3. Una cultura que se pierde
Cada vez que me acerco al pueblo de mis abuelos a dar el último adiós
a alguno de mis seres queridos, tengo la vivencia de estar asistiendo a
la despedida de algo más que una persona cercana a mí; se va con
ellos una manera de entender la vida llena de cosas muy profundas y
bellas desde el punto de vista de la fe y de la persona humana en su
relación con el medio. Y esta herencia se pierde, no es como las
fincas, las naves o la maquinaria, que, aunque sea de mala manera, se
reparten. Se pierde una cultura rural que también es Creatura de Dios,
además tan evangelizada, tan llena de sentido, tan conocedora de la
agricultura, del campo, de la naturaleza en sus entresijos... ¡Y eso no
lo hereda nadie! O, al menos, deja de ser casa común. Y con eso se
van modos y maneras muy profundas de entender la palabra de Dios.
4. Nuestro hoy
«Primero fue necesario civilizar al hombre
en su relación con el hombre.
Ahora es necesario civilizar al hombre
en su relación con la naturaleza y los animales»
(Victor Hugo).
Hoy el panorama de la agricultura es muy distinto en los diversos
lugares del mundo. Pero, en conjunto. diríamos que hay dos grandes
polos:
a) Una agricultura moderna, tecnificada, industrializada, que en
algún caso no se puede llamar «agricultura» (como los cultivos
superintensivos bajo plástico o cultivos industrializados). Pero, en
conjunto, con muy poco peso en la economía mundial. Primer
mundo.
b) Una agricultura de subsistencia normalmente, en países pobres,
que sufre la presión de las grandes empresas (que buscan mayores
superficies para sus cultivos transgénicos que alimenten ganados,
o produzcan energía) y de los aranceles de los países ricos
proteccionistas. Resto del mundo.
¿A qué nos anima nuestra fe en el panorama actual a quienes
estamos involucrados en la actividad agraria y en el mundo rural?

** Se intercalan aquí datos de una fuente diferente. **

-- ==== Sys2Proof/Tests/Slice0.lean ====
section
/-!
SUPPORT. The model's own tests: the check on well-formed commands refuses an ill-formed term for each of its checks;
the coding of the line on worked bytes; and for each statement with hypotheses, states that meet them, with what the
command then leaves.
-/
namespace Sys2Proof.Tests

set_option Elab.async false

open Sys2Proof Sys2Proof.Machine

/-! ### Small states -/

/-- The state after a command; no command stops. -/
def after (i : Instr) (s : State) : State :=
  match exec i s with
  | .next t => t
  | .fault _ => s
  | .refused _ => s

/-- The status of the pending reply. -/
def said (s : State) : Option Status :=
  match s.link.reply with
  | some (.answer _ _ x _) => some x
  | _ => none

/-- The data of a pending reply in one frame. -/
def told (s : State) : List Byte :=
  match s.link.reply with
  | some (.answer _ _ _ (.single d)) => d
  | _ => []

/-- A LOCKED reference at tick 1,000 and four IDLE lanes. -/
def base : State :=
  { State.reset with ref := ⟨.locked, 200, 10000, .refin, 1000⟩ }.mapLanes fun c =>
    { c with state := .idle, calCounter := ⟨10000, false⟩ }

/-- Site 0 in a state, with the contact and the supply that go with it. -/
def site0 (x : SiteState) (s : State) : State :=
  s.modSite 0 fun r =>
    { r with state := x, contact := x != .vacant, supply := x == .settling || x == .ready }

/-- A plan with KEEP_SAMPLES, PERIOD, 1,024 samples, budget 100 and one retry. -/
def aPlan : Plan := ⟨10000000, 0, 16, 1, 10, 1, none, [], some 0, 1, 100, 100, 1⟩

/-- A limit set of one entry. -/
def aLimit : LimitEntry := ⟨0, 2, -5, 5, 3⟩

/-- Plan 0 and limit set 0 DEFINED. -/
def stored : State := base.modStore fun x => { x with plans := x.plans.set 0 (some aPlan), limits := x.limits.set 0 (some [aLimit]) }

/-- Site 0 READY and ready to be measured with plan 0. -/
def ready : State := site0 .ready stored

/-- A job of id 1 with slot 0 for site 0. -/
def aJob (w : Work) (lane : Option Lane) : Job := ⟨1, w, 0, none, lane, 0, 0, 0, 900, lane.map fun l => ⟨l, 950⟩⟩

/-- The job listed. -/
def listed (w : Work) (lane : Option Lane) (s : State) : State :=
  (s.setSlot 0 .reserved).setJobs [aJob w lane]

/-- The job runs on lane 0, which is in a state. -/
def running (w : Work) (x : LaneState) (s : State) : State :=
  ((listed w (some 0) s).modSite 0 fun r => { r with attachedLane := some 0, attachedKind := some w.kind }).modLane 0
    fun c =>
      { c with state := x, run := { RunState.idle with
          site := some 0, jobId := some 1, kind := some w.kind, start := some 950, budget := ⟨50, false⟩ } }

/-- Changes the run state of lane 0. -/
def onRun (f : RunState → RunState) (s : State) : State := s.modLane 0 fun c => { c with run := f c.run }

/-- A MEASURE job of plan 0 on lane 0. -/
def measuring (x : LaneState) : State := running (.measure 0) x ready
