-- ==== Sys2Proof/Machine/Codec.lean ====
section
/-! DEFINITION. The ECC codec (40_ecc_codec.md) as functions of the two matrices, its constraints K1 and K2, the two constant
tables, and the constraints on the parameters. -/

namespace Sys2Proof

/-- The bits of a value, bit 0 first. -/
def bitsOf {n : Nat} (v : BitVec n) : List Bool := (List.range n).map v.getLsbD

/-- The exclusive-or of the rows whose bit is set, 0 over none (00_scope.md R14). -/
def xorRows : List Nibble → List Bool → Nibble
  | r :: rs, b :: bs => (if b then r else 0#4) ^^^ xorRows rs bs
  | _, _ => 0#4

namespace EccMatrices

/-- `ENC(v)` (40_ecc_codec.md R123): the parity nibble in bits 7:4, `v` in bits 3:0 (R121). -/
def enc (m : EccMatrices) (v : Nibble) : Byte := (xorRows m.pRows (bitsOf v) ++ v : BitVec 8)

/-- `SYN(c)` (40_ecc_codec.md R124). -/
def syn (m : EccMatrices) (c : Byte) : Nibble := xorRows m.hRows (bitsOf c)

/-- The least position, counted from `j`, of a row equal to `s`. -/
def firstRow (s : Nibble) : Nat → List Nibble → Option Nat
  | _, [] => none
  | j, r :: rs => if r = s then some j else firstRow s (j + 1) rs

/-- `ERRPOS(s)` (40_ecc_codec.md R125). -/
def errPos (m : EccMatrices) (s : Nibble) : Option Nat := firstRow s 0 m.hRows

/-- The corrected nibble of `DEC(c)` (40_ecc_codec.md R126); the best-effort nibble for a syndrome that matches no row is
the received low nibble (log entry 22). -/
def decodeNibble (m : EccMatrices) (c : Byte) : Nibble :=
  if m.syn c = 0#4 then c.setWidth 4
  else
    match m.errPos (m.syn c) with
    | some j => (c ^^^ (1#8 <<< j)).setWidth 4
    | none => c.setWidth 4

/-- `DEC(c)` (40_ecc_codec.md R126): the syndrome in bits 7:4, the nibble in bits 3:0. -/
def dec (m : EccMatrices) (c : Byte) : Byte := (m.syn c ++ m.decodeNibble c : BitVec 8)

/-- K1 of 40_ecc_codec.md R122: every codeword has syndrome zero. -/
def k1 (m : EccMatrices) : Bool :=
  m.h0 == xorRows [m.h4, m.h5, m.h6, m.h7] (bitsOf m.p0) &&
  m.h1 == xorRows [m.h4, m.h5, m.h6, m.h7] (bitsOf m.p1) &&
  m.h2 == xorRows [m.h4, m.h5, m.h6, m.h7] (bitsOf m.p2) &&
  m.h3 == xorRows [m.h4, m.h5, m.h6, m.h7] (bitsOf m.p3)

/-- K2 of 40_ecc_codec.md R122: the rows of `ECC_H` are pairwise different and none is zero. -/
def k2 (m : EccMatrices) : Bool := decide m.hRows.Nodup && m.hRows.all (fun r => r != 0#4)

end EccMatrices

/-- `ENCTAB` (10_state.md R31), built by 40_ecc_codec.md R128. -/
def encTab (cfg : Config) : List Byte := (List.range 16).map fun v => cfg.ecc.enc (BitVec.ofNat 4 v)

/-- `DECTAB` (10_state.md R32), built by 40_ecc_codec.md R128. -/
def decTab (cfg : Config) : List Byte := (List.range 256).map fun c => cfg.ecc.dec (BitVec.ofNat 8 c)

/-- The constraints the spec puts on the parameters: 00_scope.md R9, 40_ecc_codec.md R122 (K1, K2), and
93_implementation_defined.md U5. -/
def Config.wf (cfg : Config) : Bool :=
  decide (1 ≤ cfg.maxPayload) && decide (cfg.maxPayload ≤ 255) && cfg.ecc.k1 && cfg.ecc.k2 &&
  cfg.unitWriteCmd.setWidth 8 == 0#8 && cfg.freqCmd.setWidth 12 == 0#12 &&
  decide (cfg.freqMin ≤ cfg.freqMax) && decide (cfg.freqMax ≤ 0xFFF#16)

end Sys2Proof
end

¿Cuáles son los retos, las esperanzas, los horizontes a perseguir, los
demonios a combatir...? Asistí hace unos meses a unas conferencias
sobre teología y ecología que dieron en Burgos dos compañeros
jesuitas, José Ignacio García y Jacques Haers, que me han ayudado a
poner palabras más concretas a lo que ahora escribo y a lo que llevo
tiempo sintiendo por dentro.
En el mundo moderno estamos obligados a entender nuestra nueva
realidad y a reformular nuestra fe en esta realidad. Lo que ahora nos
toca no es peor que el pasado. No podemos vivir del pasado, ni tener
la fe de épocas pretéritas; sencillamente, tenemos que abrirnos a lo
que nos toca vivir hoy. Eso quiere decir que hemos de estar atentos a
los signos de los tiempos, a aquellas realidades importantes que
acontecen en nuestro entorno vital y profesional y que iluminan
nuestra vida y nuestra fe.
«No recordéis lo de antaño,
no penséis en lo antiguo;
mirad que realizo algo nuevo;
ya está brotando, ¿no lo notáis?»
(Isaías 43,18).
Una de esas cuestiones que acucian hoy nuestro mundo es la crisis
medioambiental. Esta crisis, que afecta a la relación del hombre con
su medio, es un signo de los tiempos también para nosotros los
agricultores. Tenemos que leer esa situación desde nuestra profesión
de agricultores y desde nuestra fe y nuestro compromiso; y desde ahí
comprender cómo esta situación nos apunta con el dedo, nos abre
interrogantes y nos plantea algunos retos:
a) En primer lugar, el agricultor, por la esencia de la propia actividad
que es trabajar con el medio natural para producir alimentos para
hombres y animales, puede y debe sentirse en una labor cocreadora con Dios. Esta creación inacabada, que cada día pide lo
mejor de nosotros para hacerla avanzar. Una creación llamada a un
desarrollo armónico. Tenemos mucho que decir ahí.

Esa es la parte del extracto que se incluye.